Stored data entries:
⁂

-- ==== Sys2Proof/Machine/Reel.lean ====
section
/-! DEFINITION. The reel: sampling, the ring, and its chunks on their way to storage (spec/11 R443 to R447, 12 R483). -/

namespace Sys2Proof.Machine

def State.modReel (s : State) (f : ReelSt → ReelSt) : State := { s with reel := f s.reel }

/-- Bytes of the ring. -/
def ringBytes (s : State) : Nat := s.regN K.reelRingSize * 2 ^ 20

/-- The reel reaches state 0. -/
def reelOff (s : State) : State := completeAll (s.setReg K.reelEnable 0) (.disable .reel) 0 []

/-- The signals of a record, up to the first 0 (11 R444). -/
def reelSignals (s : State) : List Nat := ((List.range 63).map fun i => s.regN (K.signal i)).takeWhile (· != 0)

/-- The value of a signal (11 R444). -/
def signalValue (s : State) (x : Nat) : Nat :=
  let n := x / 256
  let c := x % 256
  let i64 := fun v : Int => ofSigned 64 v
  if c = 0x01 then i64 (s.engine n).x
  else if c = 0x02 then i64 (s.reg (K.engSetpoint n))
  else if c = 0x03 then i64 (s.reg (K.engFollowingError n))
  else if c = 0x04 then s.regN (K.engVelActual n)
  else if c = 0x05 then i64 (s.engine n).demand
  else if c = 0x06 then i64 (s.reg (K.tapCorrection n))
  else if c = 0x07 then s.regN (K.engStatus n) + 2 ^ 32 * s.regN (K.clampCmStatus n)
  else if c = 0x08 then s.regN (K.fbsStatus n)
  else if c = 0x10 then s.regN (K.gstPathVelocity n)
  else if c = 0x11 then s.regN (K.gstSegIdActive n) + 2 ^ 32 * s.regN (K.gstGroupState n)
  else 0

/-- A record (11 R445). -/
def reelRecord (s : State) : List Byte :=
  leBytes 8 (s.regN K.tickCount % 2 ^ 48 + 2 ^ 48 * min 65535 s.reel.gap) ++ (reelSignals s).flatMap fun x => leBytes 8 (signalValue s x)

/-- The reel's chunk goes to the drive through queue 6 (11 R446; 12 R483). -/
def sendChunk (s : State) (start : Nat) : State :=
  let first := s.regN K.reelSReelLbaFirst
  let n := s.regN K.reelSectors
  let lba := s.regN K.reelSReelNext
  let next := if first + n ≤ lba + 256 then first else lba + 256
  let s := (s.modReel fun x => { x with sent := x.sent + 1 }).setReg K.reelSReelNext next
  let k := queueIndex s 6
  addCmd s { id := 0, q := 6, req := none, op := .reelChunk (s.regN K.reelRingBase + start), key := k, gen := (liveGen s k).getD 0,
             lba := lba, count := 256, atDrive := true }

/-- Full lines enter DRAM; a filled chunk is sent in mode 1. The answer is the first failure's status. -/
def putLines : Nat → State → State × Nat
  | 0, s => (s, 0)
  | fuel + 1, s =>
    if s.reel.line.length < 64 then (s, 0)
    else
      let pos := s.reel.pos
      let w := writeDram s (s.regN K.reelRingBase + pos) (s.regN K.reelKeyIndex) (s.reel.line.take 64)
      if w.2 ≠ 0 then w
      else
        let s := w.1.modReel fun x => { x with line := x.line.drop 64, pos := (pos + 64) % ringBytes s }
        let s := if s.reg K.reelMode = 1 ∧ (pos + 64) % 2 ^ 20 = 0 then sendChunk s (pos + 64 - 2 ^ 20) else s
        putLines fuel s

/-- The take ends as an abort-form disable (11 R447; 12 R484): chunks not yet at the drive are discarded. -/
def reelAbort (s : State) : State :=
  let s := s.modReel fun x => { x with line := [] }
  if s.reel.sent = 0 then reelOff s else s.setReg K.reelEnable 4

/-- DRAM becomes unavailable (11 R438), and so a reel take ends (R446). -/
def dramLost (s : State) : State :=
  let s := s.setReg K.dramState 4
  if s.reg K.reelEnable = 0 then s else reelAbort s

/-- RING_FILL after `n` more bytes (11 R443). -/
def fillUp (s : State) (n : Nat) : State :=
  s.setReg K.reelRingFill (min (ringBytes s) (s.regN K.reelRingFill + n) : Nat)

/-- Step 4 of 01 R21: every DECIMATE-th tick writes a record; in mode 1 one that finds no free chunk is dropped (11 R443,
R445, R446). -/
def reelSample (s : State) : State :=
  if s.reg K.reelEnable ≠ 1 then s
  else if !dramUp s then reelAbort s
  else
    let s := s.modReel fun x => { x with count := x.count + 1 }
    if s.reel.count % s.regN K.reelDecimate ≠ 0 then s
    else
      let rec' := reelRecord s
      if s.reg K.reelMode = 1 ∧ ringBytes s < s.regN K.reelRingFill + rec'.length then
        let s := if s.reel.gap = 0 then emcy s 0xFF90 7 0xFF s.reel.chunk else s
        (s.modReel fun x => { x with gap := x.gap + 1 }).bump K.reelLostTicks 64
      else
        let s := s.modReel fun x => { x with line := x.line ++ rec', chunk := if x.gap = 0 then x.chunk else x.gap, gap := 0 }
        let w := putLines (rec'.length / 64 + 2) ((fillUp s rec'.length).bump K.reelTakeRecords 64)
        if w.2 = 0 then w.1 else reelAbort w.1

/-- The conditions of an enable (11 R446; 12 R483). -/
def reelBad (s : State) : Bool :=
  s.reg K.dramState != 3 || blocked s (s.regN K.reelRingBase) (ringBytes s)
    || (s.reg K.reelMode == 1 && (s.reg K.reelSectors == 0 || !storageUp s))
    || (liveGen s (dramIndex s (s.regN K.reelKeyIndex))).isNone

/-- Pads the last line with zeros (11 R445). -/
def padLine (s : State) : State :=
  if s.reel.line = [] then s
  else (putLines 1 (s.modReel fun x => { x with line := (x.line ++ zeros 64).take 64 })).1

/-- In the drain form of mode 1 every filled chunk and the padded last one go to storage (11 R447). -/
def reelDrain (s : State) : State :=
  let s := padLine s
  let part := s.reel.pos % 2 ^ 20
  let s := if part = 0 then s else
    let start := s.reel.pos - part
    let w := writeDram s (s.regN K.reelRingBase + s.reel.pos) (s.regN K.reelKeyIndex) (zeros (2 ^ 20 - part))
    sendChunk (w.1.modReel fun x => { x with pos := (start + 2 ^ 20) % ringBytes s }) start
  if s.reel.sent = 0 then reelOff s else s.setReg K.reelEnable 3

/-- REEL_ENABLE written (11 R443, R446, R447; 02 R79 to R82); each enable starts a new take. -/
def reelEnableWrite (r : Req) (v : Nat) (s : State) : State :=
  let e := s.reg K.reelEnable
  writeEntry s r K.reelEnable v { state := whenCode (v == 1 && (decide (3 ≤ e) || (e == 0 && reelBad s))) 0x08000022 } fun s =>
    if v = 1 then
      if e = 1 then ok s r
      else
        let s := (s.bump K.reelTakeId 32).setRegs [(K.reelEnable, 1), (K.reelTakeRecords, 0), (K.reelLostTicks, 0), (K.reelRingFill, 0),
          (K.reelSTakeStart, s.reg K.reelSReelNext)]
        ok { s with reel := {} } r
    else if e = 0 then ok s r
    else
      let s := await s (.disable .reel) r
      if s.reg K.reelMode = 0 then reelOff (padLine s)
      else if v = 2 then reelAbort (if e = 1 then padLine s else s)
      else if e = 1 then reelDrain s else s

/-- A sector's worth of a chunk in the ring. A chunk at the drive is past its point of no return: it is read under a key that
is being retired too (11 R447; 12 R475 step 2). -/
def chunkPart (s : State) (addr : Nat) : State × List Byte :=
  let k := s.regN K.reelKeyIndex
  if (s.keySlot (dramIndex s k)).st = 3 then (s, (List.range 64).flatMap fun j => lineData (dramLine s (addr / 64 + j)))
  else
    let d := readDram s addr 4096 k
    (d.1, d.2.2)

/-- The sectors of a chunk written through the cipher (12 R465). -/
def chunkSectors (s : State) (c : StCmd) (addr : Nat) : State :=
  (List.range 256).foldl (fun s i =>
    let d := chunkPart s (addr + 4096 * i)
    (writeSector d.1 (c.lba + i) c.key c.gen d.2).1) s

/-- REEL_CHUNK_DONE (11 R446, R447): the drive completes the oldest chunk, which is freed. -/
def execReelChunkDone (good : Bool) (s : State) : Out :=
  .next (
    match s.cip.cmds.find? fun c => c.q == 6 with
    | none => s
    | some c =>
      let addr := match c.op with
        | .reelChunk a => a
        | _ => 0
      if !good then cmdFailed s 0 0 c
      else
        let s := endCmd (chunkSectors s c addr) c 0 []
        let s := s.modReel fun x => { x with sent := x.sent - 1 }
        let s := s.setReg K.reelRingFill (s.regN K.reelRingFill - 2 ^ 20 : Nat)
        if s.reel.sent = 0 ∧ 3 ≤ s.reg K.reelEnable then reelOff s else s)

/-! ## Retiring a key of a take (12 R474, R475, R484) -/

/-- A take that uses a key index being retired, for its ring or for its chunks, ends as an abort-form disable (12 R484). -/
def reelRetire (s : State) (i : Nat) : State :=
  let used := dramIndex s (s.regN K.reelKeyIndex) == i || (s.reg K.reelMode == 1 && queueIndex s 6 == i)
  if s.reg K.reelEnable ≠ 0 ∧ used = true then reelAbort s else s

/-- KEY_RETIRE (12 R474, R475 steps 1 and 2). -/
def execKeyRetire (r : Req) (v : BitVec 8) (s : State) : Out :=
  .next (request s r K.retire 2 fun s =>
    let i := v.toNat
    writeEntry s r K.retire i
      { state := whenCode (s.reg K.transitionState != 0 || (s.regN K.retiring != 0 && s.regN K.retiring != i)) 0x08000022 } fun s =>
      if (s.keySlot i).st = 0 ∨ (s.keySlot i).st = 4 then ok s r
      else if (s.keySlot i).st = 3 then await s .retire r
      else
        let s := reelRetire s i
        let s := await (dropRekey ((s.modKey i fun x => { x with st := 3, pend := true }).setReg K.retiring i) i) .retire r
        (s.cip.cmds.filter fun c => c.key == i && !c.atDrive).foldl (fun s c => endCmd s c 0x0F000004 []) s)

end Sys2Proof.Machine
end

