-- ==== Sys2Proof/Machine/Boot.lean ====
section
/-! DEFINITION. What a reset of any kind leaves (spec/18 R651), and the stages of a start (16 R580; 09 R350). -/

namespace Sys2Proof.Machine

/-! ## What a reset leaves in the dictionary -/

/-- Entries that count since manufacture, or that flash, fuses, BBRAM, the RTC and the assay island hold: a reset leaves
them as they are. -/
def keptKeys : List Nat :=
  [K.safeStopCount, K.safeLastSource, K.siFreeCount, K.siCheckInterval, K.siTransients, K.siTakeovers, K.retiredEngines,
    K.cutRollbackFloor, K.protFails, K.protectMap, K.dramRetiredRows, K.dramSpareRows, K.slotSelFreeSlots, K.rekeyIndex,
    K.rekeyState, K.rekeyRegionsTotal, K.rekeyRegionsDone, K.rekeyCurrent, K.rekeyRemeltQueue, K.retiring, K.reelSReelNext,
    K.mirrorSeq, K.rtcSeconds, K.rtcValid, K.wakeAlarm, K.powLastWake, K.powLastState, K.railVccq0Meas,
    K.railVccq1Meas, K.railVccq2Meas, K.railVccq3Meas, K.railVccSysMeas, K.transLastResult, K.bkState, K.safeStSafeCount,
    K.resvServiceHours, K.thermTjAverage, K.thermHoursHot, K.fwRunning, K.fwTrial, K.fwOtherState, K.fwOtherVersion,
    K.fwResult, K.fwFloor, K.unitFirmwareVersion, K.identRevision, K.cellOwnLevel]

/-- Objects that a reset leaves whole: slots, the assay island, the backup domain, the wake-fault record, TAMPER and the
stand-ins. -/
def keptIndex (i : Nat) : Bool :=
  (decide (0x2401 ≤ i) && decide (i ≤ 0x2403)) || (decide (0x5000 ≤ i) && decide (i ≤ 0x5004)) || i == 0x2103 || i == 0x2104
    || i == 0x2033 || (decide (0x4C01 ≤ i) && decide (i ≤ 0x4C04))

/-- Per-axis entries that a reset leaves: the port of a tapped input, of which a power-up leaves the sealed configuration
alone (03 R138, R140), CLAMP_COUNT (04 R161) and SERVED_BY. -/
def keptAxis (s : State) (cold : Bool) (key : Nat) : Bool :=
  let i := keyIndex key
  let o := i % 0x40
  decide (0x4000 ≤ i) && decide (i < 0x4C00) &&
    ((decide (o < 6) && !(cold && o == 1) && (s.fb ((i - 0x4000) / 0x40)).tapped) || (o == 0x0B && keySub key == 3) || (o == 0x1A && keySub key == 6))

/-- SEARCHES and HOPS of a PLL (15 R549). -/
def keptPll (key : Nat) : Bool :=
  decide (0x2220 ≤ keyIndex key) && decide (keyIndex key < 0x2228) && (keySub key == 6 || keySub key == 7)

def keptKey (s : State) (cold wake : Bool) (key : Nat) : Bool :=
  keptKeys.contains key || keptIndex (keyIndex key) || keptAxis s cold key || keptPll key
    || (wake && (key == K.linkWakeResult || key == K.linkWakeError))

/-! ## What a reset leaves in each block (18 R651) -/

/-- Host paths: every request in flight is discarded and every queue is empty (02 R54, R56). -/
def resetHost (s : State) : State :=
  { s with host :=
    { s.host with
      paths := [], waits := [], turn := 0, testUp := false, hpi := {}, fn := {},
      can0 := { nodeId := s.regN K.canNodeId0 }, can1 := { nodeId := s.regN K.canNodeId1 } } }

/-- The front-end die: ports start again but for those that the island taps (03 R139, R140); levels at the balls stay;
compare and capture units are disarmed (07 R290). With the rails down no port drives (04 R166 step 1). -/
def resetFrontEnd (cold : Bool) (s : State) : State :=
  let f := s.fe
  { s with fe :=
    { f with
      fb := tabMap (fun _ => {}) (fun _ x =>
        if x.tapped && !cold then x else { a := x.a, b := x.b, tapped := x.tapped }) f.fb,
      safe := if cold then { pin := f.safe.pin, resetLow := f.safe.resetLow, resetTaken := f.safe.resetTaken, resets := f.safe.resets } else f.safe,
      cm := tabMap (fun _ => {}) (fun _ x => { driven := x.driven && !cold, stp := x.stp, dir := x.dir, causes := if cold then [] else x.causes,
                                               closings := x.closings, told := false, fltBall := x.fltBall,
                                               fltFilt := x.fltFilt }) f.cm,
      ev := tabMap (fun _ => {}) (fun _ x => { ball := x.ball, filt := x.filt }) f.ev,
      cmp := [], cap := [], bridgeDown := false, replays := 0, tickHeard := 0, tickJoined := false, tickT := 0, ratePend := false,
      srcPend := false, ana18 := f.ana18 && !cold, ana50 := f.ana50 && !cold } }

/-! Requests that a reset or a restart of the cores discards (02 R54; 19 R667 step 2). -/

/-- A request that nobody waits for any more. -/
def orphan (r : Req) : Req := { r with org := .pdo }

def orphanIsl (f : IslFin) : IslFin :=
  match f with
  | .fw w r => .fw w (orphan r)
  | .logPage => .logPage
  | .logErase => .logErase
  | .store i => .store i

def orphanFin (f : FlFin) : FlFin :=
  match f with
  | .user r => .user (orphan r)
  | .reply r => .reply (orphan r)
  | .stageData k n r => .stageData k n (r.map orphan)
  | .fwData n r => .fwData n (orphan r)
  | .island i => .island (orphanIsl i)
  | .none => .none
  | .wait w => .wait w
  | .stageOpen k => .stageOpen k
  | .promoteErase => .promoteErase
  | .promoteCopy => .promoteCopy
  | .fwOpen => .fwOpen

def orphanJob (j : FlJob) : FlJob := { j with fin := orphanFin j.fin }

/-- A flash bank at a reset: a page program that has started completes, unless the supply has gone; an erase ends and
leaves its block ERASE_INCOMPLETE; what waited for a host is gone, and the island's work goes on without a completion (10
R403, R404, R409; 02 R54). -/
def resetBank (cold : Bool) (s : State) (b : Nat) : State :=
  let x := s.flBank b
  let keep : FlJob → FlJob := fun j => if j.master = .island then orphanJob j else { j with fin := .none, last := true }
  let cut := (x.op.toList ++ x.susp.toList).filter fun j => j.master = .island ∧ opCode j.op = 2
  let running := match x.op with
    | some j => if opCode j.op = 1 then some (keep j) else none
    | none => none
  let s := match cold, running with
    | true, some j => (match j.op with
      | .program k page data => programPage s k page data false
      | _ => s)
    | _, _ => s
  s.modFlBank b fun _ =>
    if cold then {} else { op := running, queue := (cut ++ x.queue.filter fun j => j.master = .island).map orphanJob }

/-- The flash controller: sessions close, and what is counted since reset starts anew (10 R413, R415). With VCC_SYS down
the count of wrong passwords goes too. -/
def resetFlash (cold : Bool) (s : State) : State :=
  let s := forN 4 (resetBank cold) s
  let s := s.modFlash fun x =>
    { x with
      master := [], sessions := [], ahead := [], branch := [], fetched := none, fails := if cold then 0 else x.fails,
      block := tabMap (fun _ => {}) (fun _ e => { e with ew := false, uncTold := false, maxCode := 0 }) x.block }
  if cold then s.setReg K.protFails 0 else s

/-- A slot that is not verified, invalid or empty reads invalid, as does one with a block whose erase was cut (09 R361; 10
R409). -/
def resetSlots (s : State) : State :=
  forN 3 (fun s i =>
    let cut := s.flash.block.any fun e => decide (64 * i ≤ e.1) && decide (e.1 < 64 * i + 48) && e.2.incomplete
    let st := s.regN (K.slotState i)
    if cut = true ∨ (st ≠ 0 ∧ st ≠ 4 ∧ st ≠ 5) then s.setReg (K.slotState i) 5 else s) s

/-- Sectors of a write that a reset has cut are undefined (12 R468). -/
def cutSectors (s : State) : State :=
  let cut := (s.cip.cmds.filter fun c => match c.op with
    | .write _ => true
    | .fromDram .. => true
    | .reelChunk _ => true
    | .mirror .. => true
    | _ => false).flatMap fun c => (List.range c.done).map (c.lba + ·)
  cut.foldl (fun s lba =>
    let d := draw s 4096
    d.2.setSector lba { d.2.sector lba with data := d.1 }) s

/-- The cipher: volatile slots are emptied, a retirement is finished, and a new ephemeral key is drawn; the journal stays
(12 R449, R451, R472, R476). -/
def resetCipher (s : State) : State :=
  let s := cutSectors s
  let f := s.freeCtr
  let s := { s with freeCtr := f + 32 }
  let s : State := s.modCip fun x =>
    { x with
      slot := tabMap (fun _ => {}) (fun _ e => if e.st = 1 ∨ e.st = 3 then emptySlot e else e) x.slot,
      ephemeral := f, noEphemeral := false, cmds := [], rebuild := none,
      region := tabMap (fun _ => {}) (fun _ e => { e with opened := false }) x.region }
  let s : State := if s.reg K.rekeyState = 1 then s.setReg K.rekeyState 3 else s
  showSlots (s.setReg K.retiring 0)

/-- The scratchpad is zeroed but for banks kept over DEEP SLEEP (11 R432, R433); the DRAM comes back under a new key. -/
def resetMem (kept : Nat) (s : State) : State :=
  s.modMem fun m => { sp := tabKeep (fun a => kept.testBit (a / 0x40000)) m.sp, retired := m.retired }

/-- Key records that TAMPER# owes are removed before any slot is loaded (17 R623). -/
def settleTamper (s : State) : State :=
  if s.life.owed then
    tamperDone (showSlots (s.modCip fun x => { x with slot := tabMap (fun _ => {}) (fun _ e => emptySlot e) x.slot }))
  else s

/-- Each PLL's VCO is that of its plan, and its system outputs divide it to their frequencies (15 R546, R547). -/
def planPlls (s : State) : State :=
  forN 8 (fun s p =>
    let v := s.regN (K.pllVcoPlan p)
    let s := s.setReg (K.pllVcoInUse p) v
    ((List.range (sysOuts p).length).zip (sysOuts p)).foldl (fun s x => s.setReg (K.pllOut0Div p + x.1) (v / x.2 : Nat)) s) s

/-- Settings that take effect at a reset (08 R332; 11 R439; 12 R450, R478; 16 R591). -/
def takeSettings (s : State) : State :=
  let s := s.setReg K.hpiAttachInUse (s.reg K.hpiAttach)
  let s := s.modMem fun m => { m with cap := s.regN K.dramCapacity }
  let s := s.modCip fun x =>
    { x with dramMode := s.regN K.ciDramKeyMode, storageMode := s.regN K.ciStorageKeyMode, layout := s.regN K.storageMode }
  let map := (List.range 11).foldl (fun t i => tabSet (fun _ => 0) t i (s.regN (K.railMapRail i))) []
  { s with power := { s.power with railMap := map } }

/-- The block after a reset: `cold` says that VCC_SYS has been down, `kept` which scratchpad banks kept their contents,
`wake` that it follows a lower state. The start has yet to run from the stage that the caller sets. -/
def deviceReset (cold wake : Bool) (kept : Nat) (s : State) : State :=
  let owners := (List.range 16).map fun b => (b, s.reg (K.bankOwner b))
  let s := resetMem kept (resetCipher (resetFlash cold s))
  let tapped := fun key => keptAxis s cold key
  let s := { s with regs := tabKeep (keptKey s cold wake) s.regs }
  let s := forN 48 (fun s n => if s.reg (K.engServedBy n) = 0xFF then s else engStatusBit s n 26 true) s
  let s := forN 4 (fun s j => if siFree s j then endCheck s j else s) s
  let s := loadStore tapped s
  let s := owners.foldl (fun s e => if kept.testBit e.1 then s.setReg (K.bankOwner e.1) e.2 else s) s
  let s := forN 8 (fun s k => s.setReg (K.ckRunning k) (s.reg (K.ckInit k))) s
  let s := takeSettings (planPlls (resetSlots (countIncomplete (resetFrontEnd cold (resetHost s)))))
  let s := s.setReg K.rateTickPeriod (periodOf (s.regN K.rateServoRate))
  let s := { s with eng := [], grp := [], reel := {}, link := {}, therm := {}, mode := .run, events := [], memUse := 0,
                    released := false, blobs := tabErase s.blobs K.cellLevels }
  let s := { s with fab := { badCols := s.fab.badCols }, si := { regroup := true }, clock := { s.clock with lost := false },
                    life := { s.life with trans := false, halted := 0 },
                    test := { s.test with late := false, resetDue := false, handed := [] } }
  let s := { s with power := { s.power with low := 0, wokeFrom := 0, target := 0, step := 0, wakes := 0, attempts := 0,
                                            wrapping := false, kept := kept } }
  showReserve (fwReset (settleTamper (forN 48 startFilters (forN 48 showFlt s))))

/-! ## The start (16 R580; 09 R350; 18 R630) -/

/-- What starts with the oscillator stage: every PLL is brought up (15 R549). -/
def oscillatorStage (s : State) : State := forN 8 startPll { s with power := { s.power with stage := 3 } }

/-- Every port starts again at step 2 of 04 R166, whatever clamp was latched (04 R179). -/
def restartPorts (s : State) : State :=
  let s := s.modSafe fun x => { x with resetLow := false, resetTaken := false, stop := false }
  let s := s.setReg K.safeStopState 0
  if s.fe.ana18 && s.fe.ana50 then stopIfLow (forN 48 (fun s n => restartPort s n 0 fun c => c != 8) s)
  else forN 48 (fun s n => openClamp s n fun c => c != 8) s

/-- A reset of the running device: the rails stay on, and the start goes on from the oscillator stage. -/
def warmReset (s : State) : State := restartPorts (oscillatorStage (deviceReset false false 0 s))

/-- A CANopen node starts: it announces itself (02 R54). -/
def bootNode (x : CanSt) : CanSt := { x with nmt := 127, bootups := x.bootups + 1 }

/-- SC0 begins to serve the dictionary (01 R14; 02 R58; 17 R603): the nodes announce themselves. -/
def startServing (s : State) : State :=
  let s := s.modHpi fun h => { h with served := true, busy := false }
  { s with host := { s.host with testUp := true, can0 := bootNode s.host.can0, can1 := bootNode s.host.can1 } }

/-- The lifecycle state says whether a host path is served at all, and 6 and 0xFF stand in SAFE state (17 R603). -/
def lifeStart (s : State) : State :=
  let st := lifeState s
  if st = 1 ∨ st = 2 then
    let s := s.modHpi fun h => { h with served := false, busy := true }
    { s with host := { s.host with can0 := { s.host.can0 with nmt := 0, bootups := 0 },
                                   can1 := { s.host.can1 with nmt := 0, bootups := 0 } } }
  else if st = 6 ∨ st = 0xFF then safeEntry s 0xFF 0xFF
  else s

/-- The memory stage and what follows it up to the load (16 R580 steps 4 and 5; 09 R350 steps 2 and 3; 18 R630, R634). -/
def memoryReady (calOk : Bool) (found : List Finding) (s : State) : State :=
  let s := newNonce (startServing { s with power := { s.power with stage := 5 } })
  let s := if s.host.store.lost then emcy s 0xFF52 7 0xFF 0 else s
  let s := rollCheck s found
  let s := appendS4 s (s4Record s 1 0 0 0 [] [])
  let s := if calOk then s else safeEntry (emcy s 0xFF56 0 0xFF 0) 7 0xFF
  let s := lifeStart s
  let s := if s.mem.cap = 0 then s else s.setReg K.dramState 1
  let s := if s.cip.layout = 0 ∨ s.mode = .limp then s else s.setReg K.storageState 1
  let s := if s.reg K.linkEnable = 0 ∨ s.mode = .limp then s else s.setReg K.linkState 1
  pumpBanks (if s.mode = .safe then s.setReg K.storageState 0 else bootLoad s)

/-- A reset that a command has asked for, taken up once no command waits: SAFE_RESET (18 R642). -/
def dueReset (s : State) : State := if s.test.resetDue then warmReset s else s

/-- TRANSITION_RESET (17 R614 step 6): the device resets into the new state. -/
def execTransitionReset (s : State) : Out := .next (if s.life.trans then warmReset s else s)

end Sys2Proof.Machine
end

⁂

> What you have to do
Out of the entries above, write out only the lines between the line holding "let d := draw s 4096" and the line holding "def resetMem (kept", inclusive, each exactly as given.

> Exercise solution
    let d := draw s 4096
    d.2.setSector lba { d.2.sector lba with data := d.1 }) s

/-- The cipher: volatile slots are emptied, a retirement is finished, and a new ephemeral key is drawn; the journal stays
(12 R449, R451, R472, R476). -/
def resetCipher (s : State) : State :=
  let s := cutSectors s
  let f := s.freeCtr
  let s := { s with freeCtr := f + 32 }
  let s : State := s.modCip fun x =>
    { x with
      slot := tabMap (fun _ => {}) (fun _ e => if e.st = 1 ∨ e.st = 3 then emptySlot e else e) x.slot,
      ephemeral := f, noEphemeral := false, cmds := [], rebuild := none,
      region := tabMap (fun _ => {}) (fun _ e => { e with opened := false }) x.region }
  let s : State := if s.reg K.rekeyState = 1 then s.setReg K.rekeyState 3 else s
  showSlots (s.setReg K.retiring 0)

/-- The scratchpad is zeroed but for banks kept over DEEP SLEEP (11 R432, R433); the DRAM comes back under a new key. -/
def resetMem (kept : Nat) (s : State) : State :=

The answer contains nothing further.